### Excerpted data ###
-- ==== Sys2Proof/Laws/SoundPlacement.lean ====
section
/-!
SUPPORT. Laws/SoundPlacement.lean: placement, self-test, configuration, update, arrays keep every sparse memory in
canonical form, the queue of waiting commands, and what stands in fuses that no rule blows. One lemma for each function of the
state: a caller cites it and never unfolds the callee.
-/

namespace Sys2Proof.Machine

open Sys2Proof

variable {fx : Fixed}

/-! ### Placement -/

@[simp] theorem State.freshBanks_sound (s : State) (l : List Nat) (ok : s.sound fx) : (State.freshBanks s l).sound fx := by
  simp [State.freshBanks, ok]

@[simp] theorem State.freshEngines_sound (s : State) (l : List Nat) (ok : s.sound fx) : (State.freshEngines s l).sound fx := by
  simp (maxDischargeDepth := 99) +contextual [State.freshEngines, ok]

theorem bestPlan_mem {l : List (Except Nat Plan)} {p : Plan} (h : bestPlan l = some p) : .ok p ∈ l := by
  have key : ∀ (l : List (Except Nat Plan)) (b : Option Plan) (p : Plan),
      l.foldl (fun (b : Option Plan) x => match x, b with
        | .ok p, some q => if lexLt p.rank q.rank then some p else b
        | .ok p, none => some p
        | .error _, _ => b) b = some p → b = some p ∨ .ok p ∈ l := by
    intro l
    induction l with
    | nil => intro b p h; exact .inl h
    | cons x l ih =>
      intro b p h
      rcases ih _ _ h with k | k
      · revert k
        cases x with
        | error e => intro k; exact .inl k
        | ok q =>
          cases b with
          | none => intro k; cases k; exact .inr (List.mem_cons_self ..)
          | some r =>
            simp only
            split
            · intro k; cases k; exact .inr (List.mem_cons_self ..)
            · intro k; exact .inl k
      · exact .inr (List.mem_cons_of_mem _ k)
  rcases key l none p h with k | k
  · cases k
  · exact k

theorem takeBuffer_sound {s : State} {w : Want} {rs : List Nat} {held : List Holding} {i : Nat} {e : List Byte} {t : State}
    {h : Holding} (ok : s.sound fx) (k : takeBuffer s w rs held i e = some (t, h)) : t.sound fx := by
  simp only [takeBuffer] at k
  split at k
  · split at k
    · cases k
    · split at k
      · obtain ⟨rfl, -⟩ := Prod.mk.inj (Option.some.inj k)
        exact ok
      · cases k
  · split at k
    · cases k
    · split at k
      · split at k
        · split at k
          · obtain ⟨rfl, -⟩ := Prod.mk.inj (Option.some.inj k)
            simp [ok]
          · cases k
        · cases k
      · split at k
        · split at k
          · rename_i a
            obtain ⟨rfl, -⟩ := Prod.mk.inj (Option.some.inj k)
            simp [State.allocate_sound ok a]
          · cases k
        · cases k

theorem takeAll_sound {f : State → List Holding → Nat → List Byte → Option (State × Holding)}
    (hf : ∀ s l i e t h, s.sound fx → f s l i e = some (t, h) → t.sound fx) (l : List (Nat × List Byte)) (s : State)
    (held : List Holding) {t : State} {out : List Holding} (ok : s.sound fx) (h : takeAll f l s held = some (t, out)) :
    t.sound fx := by
  induction l generalizing s held with
  | nil =>
    obtain ⟨rfl, -⟩ := Prod.mk.inj (Option.some.inj h)
    exact ok
  | cons x l ih =>
    simp only [takeAll] at h
    split at h
    · rename_i b k e
      exact ih _ _ (hf _ _ _ _ _ _ ok e) h
    · cases h

theorem takeBuffers_sound {s : State} {w : Want} {rs : List Nat} {held out : List Holding} {t : State} (ok : s.sound fx)
    (h : takeBuffers s w rs held = some (t, out)) : t.sound fx :=
  takeAll_sound (fun _ _ _ _ _ _ => takeBuffer_sound) _ _ _ ok h

theorem tryCandidate_sound {s : State} {w : Want} {o p : Nat} {rs : List Nat} {q : Plan} (ok : s.sound fx)
    (h : tryCandidate s w o p rs = .ok q) : q.next.sound fx := by
  simp only [tryCandidate] at h
  repeat' split at h
  all_goals first
    | cases h; done
    | (cases h; exact takeBuffers_sound ok ‹_›)

theorem planFor_sound {s : State} {w : Want} {q : Plan} (ok : s.sound fx) (h : planFor s w = .ok q) : q.next.sound fx := by
  simp only [planFor] at h
  split at h
  · rename_i p e
    cases h
    obtain ⟨x, -, k⟩ := List.mem_map.mp (bestPlan_mem e)
    exact tryCandidate_sound ok k
  · split at h <;> cases h

@[simp] theorem State.formGroup_sound (s : State) (p : Plan) (ok : s.sound fx) : (State.formGroup s p).sound fx := by
  simp only [State.formGroup]; (repeat' split) <;> simp (maxDischargeDepth := 99) +contextual [ok]

@[simp] theorem State.equip_sound (s : State) (p : Placement) (old : List Holding) (hand : Bool) (ok : s.sound fx) : (State.equip s p old hand).sound fx := by
  simp (maxDischargeDepth := 99) +contextual [State.equip, ok]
###
▸ Problem statement
Count up the lines in the material above that contain the string "with", then state that figure alone.

▸ Expected answer
7